### Assigned task
Where in the records does the word "BitVec" appear? Copy each line that holds it.
Data listing Block Start
-- ==== Sys2Proof/Decode.lean ====
section
/-! DEFINITION. Decoding a packet (30_encoding), total and refusing by name; after it the encoder,
written from the same tables. -/

namespace Sys2Proof

/-- Why a packet is no instruction. -/
inductive DecodeError where
  /-- a register access whose width is not 32 bits (20_memory R67) -/
  | registerWidth
  /-- `off[1:0] ≠ 0` (R95) -/
  | misalignedRegister
  /-- an offset no register has (R95) -/
  | unmappedRegister
  /-- an illegal command word (R99, R101) -/
  | illegalCommand
deriving DecidableEq, Repr

/-- Field `W` of an access word (R91): true is a write. -/
def accessIsWrite (w : BitVec 13) : Bool := w.getLsbD 12

/-- Field `L` (R91): the register group, bits 11:5. -/
def accessGroup (w : BitVec 13) : Nat := w.toNat / 32 % 128

/-- Field `K` (R91): the byte offset in the group, bits 4:0. -/
def accessOffset (w : BitVec 13) : Nat := w.toNat % 32

/-- A read or a write, by field `W`. -/
def pickAccess (write : Bool) (read store : Instr) : Instr := if write then store else read

/-- Group 0 of R92. -/
def decodeGroup0 (write : Bool) (v : Word) : Nat → Option Instr
  | 0x00 => some (pickAccess write .ld32TxEn (.st32TxEn v))
  | 0x04 => some (pickAccess write .ld32RxEn (.st32RxEn v))
  | 0x08 => some (pickAccess write .ld32BufSz (.st32BufSz v))
  | 0x0C => some (pickAccess write .ld32RxTimeout (.st32RxTimeout v))
  | _ => none

/-- Group 1 of R92. -/
def decodeGroup1 (write : Bool) (v : Word) : Nat → Option Instr
  | 0x00 => some (pickAccess write .ld32TxRst (.st32TxRst v))
  | 0x04 => some (pickAccess write .ld32RxRst (.st32RxRst v))
  | 0x10 => some (pickAccess write .ld32TxIer (.st32TxIer v))
  | 0x14 => some (pickAccess write .ld32TxIsr (.st32TxIsr v))
  | 0x18 => some (pickAccess write .ld32RxIer (.st32RxIer v))
  | 0x1C => some (pickAccess write .ld32RxIsr (.st32RxIsr v))
  | _ => none

/-- The registers of lane `n` (R93). -/
def decodeLaneGroup (write : Bool) (n : Lane) (v : Word) : Nat → Option Instr
  | 0x00 => some (pickAccess write (.ld32TxRd n) (.st32TxRd n v))
  | 0x04 => some (pickAccess write (.ld32TxWr n) (.st32TxWr n v))
  | 0x08 => some (pickAccess write (.ld32TxBase n) (.st32TxBase n v))
  | 0x10 => some (pickAccess write (.ld32RxRd n) (.st32RxRd n v))
  | 0x14 => some (pickAccess write (.ld32RxWr n) (.st32RxWr n v))
  | 0x18 => some (pickAccess write (.ld32RxBase n) (.st32RxBase n v))
  | _ => none

/-- The register group `l` of R92 and R93: groups 0 and 1 are the global registers, group `n + 2` is
lane `n`, valid only when `n < N` (R94). -/
def decodeGroup (N : Fin 33) (write : Bool) (l : Nat) (v : Word) (k : Nat) : Option Instr :=
  if l = 0 then decodeGroup0 write v k
  else if l = 1 then decodeGroup1 write v k
  else if h : l - 2 < N.val then decodeLaneGroup write ⟨l - 2, by omega⟩ v k
  else none

/-- Decode a register access in the order of R94 (alignment first); the width is checked before
(log 13). -/
def decodeMmio (N : Fin 33) (width : AccessWidth) (w : BitVec 13) (v : Word) :
    Except DecodeError Instr :=
  if width ≠ .w32 then .error .registerWidth
  else if accessOffset w % 4 ≠ 0 then .error .misalignedRegister
  else
    match decodeGroup N (accessIsWrite w) (accessGroup w) v (accessOffset w) with
    | some i => .ok i
    | none => .error .unmappedRegister

/-- Field `OP` of a command word (R96). -/
def cmdOp (w : Word) : Nat := w.toNat % 16

/-- Field `D` (R96, R98). -/
def cmdDir (w : Word) : Dir := if w.getLsbD 4 then .rx else .tx

/-- Field `LANE` (R96, R98), bits 9:5. -/
def cmdLane (w : Word) : LaneField := ⟨w.toNat / 32 % 32, Nat.mod_lt _ (by decide)⟩

/-- Bits 31:10 (R96, R99). -/
def cmdReserved (w : Word) : Nat := w.toNat / 1024

/-- A command that takes neither a direction nor a lane: both fields must be 0 (R99). -/
def noOperands (d : Dir) (n : LaneField) (i : Instr) : Option Instr :=
  if d = .tx ∧ n = 0 then some i else none

/-- A command of one direction only: the other value is illegal (R99). -/
def onlyDir (want d : Dir) (i : Instr) : Option Instr := if d = want then some i else none

/-- The operation codes of R97 over the fields and the operand record of R100. -/
def decodeOp (d : Dir) (n : LaneField) (r : OperandRecord) : Nat → Option Instr
  | 0x1 => noOperands d n .attach
  | 0x2 => noOperands d n .detach
  | 0x3 => some (match d with
      | .tx => .claimTx n r.owner r.cb r.addr
      | .rx => .claimRx n r.owner r.cb)
  | 0x4 => some (.trigger d n)
  | 0x5 => some (.stop d n)
  | 0x6 => some (.pause d n)
  | 0x7 => some (.release d n)
  | 0x8 => some (.updsw d n r.val)
  | 0x9 => some (.rdhw d n)
  | 0xA => noOperands d n .dispatch
  | 0xB => onlyDir .rx d (.rxdrain n)
  | 0xC => onlyDir .tx d (.txprod n r.count r.data)
  | 0xD => onlyDir .tx d (.txcomp n)
  | 0xE => some (.work d n)
  | _ => none

/-- Decode a command word with its operand record (R96 to R101). -/
def decodeCmd (w : Word) (r : OperandRecord) : Except DecodeError Instr :=
  if cmdReserved w ≠ 0 then .error .illegalCommand
  else
    match decodeOp (cmdDir w) (cmdLane w) r (cmdOp w) with
    | some i => .ok i
    | none => .error .illegalCommand

/-- The decoder of a block of `N` lanes: the format is known from the interface the word arrives on
(R90). -/
def decode (N : Fin 33) : Packet → Except DecodeError Instr
  | .mmio width w v => decodeMmio N width w v
  | .cmd w r => decodeCmd w r

/-! ### The encoder -/

/-- The operand record of zeros. -/
def zeroOperands : OperandRecord :=
  { owner := ⟨0⟩, cb := ⟨0⟩, val := 0, addr := 0, count := 0, data := [] }

/-- A read of the register at offset `off` (R102: `W = 0, off`). -/
def encodeRead (off : Nat) : Packet := .mmio .w32 (BitVec.ofNat 13 off) 0

/-- A write of `v` to the register at offset `off` (R102: `W = 1, off`). -/
def encodeWrite (off : Nat) (v : Word) : Packet := .mmio .w32 (BitVec.ofNat 13 (0x1000 + off)) v

/-- The offset of a lane's register: `base + 0x20·n` (10_state R21). -/
def laneOffset (base : Nat) (n : Lane) : Nat := base + 0x20 * n.val

/-- The code of a direction (R96). -/
def dirCode : Dir → Nat
  | .tx => 0
  | .rx => 1

/-- A command word `OP | D<<4 | LANE<<5` (R96). -/
def encodeCmdWord (op : Nat) (d : Dir) (n : LaneField) : Word :=
  BitVec.ofNat 32 (op + 16 * dirCode d + 32 * n.val)

/-- A command with its operand record. -/
def encodeCmd (op : Nat) (d : Dir) (n : LaneField) (r : OperandRecord := zeroOperands) : Packet :=
  .cmd (encodeCmdWord op d n) r

/-- The packet of an instruction. -/
def encode : Instr → Packet
  | .ld32TxEn => encodeRead 0x00
  | .st32TxEn v => encodeWrite 0x00 v
  | .ld32RxEn => encodeRead 0x04
  | .st32RxEn v => encodeWrite 0x04 v
  | .ld32BufSz => encodeRead 0x08
  | .st32BufSz v => encodeWrite 0x08 v
  | .ld32RxTimeout => encodeRead 0x0C
  | .st32RxTimeout v => encodeWrite 0x0C v
  | .ld32TxRst => encodeRead 0x20
  | .st32TxRst v => encodeWrite 0x20 v
  | .ld32RxRst => encodeRead 0x24
  | .st32RxRst v => encodeWrite 0x24 v
  | .ld32TxIer => encodeRead 0x30
  | .st32TxIer v => encodeWrite 0x30 v
  | .ld32TxIsr => encodeRead 0x34
  | .st32TxIsr v => encodeWrite 0x34 v
  | .ld32RxIer => encodeRead 0x38
  | .st32RxIer v => encodeWrite 0x38 v
  | .ld32RxIsr => encodeRead 0x3C
  | .st32RxIsr v => encodeWrite 0x3C v
  | .ld32TxRd n => encodeRead (laneOffset 0x40 n)
  | .st32TxRd n v => encodeWrite (laneOffset 0x40 n) v
  | .ld32TxWr n => encodeRead (laneOffset 0x44 n)
  | .st32TxWr n v => encodeWrite (laneOffset 0x44 n) v
  | .ld32TxBase n => encodeRead (laneOffset 0x48 n)
  | .st32TxBase n v => encodeWrite (laneOffset 0x48 n) v
  | .ld32RxRd n => encodeRead (laneOffset 0x50 n)
  | .st32RxRd n v => encodeWrite (laneOffset 0x50 n) v
  | .ld32RxWr n => encodeRead (laneOffset 0x54 n)
  | .st32RxWr n v => encodeWrite (laneOffset 0x54 n) v
  | .ld32RxBase n => encodeRead (laneOffset 0x58 n)
  | .st32RxBase n v => encodeWrite (laneOffset 0x58 n) v
  | .attach => encodeCmd 0x1 .tx 0
  | .detach => encodeCmd 0x2 .tx 0
  | .claimTx n owner cb addr =>
      encodeCmd 0x3 .tx n { zeroOperands with owner := owner, cb := cb, addr := addr }
  | .claimRx n owner cb => encodeCmd 0x3 .rx n { zeroOperands with owner := owner, cb := cb }
  | .trigger d n => encodeCmd 0x4 d n
  | .stop d n => encodeCmd 0x5 d n
  | .pause d n => encodeCmd 0x6 d n
  | .release d n => encodeCmd 0x7 d n
  | .updsw d n val => encodeCmd 0x8 d n { zeroOperands with val := val }
  | .rdhw d n => encodeCmd 0x9 d n
  | .dispatch => encodeCmd 0xA .tx 0
  | .rxdrain n => encodeCmd 0xB .rx n
  | .txprod n count data => encodeCmd 0xC .tx n { zeroOperands with count := count, data := data }
  | .txcomp n => encodeCmd 0xD .tx n
  | .work d n => encodeCmd 0xE d n

/-- The word of a packet as a number: the access word or the command word. -/
def packetWord : Packet → Nat
  | .mmio _ w _ => w.toNat
  | .cmd w _ => w.toNat

/-- The packet whose word is `w`: an access word where the row has at most 16 bits (13 in whole bytes),
a command word where it has at most 32; data and operands are zeros. An access word has no bit above
bit 12 (log 26). -/
def tablePacket (nbits w : Nat) : Option Packet :=
  if nbits ≤ 16 then (if w < 2 ^ 13 then some (.mmio .w32 (BitVec.ofNat 13 w) 0) else none)
  else if w < 2 ^ 32 then some (.cmd (BitVec.ofNat 32 w) zeroOperands)
  else none

/-- What the decoder reads from a word of spec/opcode_table.json, whose rows are those of a block with the
default lane count. -/
def decodeTableWord (nbits w : Nat) : Option Instr :=
  match tablePacket nbits w with
  | none => none
  | some p =>
    match decode Config.defaultLanes p with
    | .ok i => some i
    | .error _ => none

end Sys2Proof
end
Data listing Block End
### Solution
def accessIsWrite (w : BitVec 13) : Bool := w.getLsbD 12
def accessGroup (w : BitVec 13) : Nat := w.toNat / 32 % 128
def accessOffset (w : BitVec 13) : Nat := w.toNat % 32
def decodeMmio (N : Fin 33) (width : AccessWidth) (w : BitVec 13) (v : Word) :
def encodeRead (off : Nat) : Packet := .mmio .w32 (BitVec.ofNat 13 off) 0
def encodeWrite (off : Nat) (v : Word) : Packet := .mmio .w32 (BitVec.ofNat 13 (0x1000 + off)) v
  BitVec.ofNat 32 (op + 16 * dirCode d + 32 * n.val)
  if nbits ≤ 16 then (if w < 2 ^ 13 then some (.mmio .w32 (BitVec.ofNat 13 w) 0) else none)
  else if w < 2 ^ 32 then some (.cmd (BitVec.ofNat 32 w) zeroOperands)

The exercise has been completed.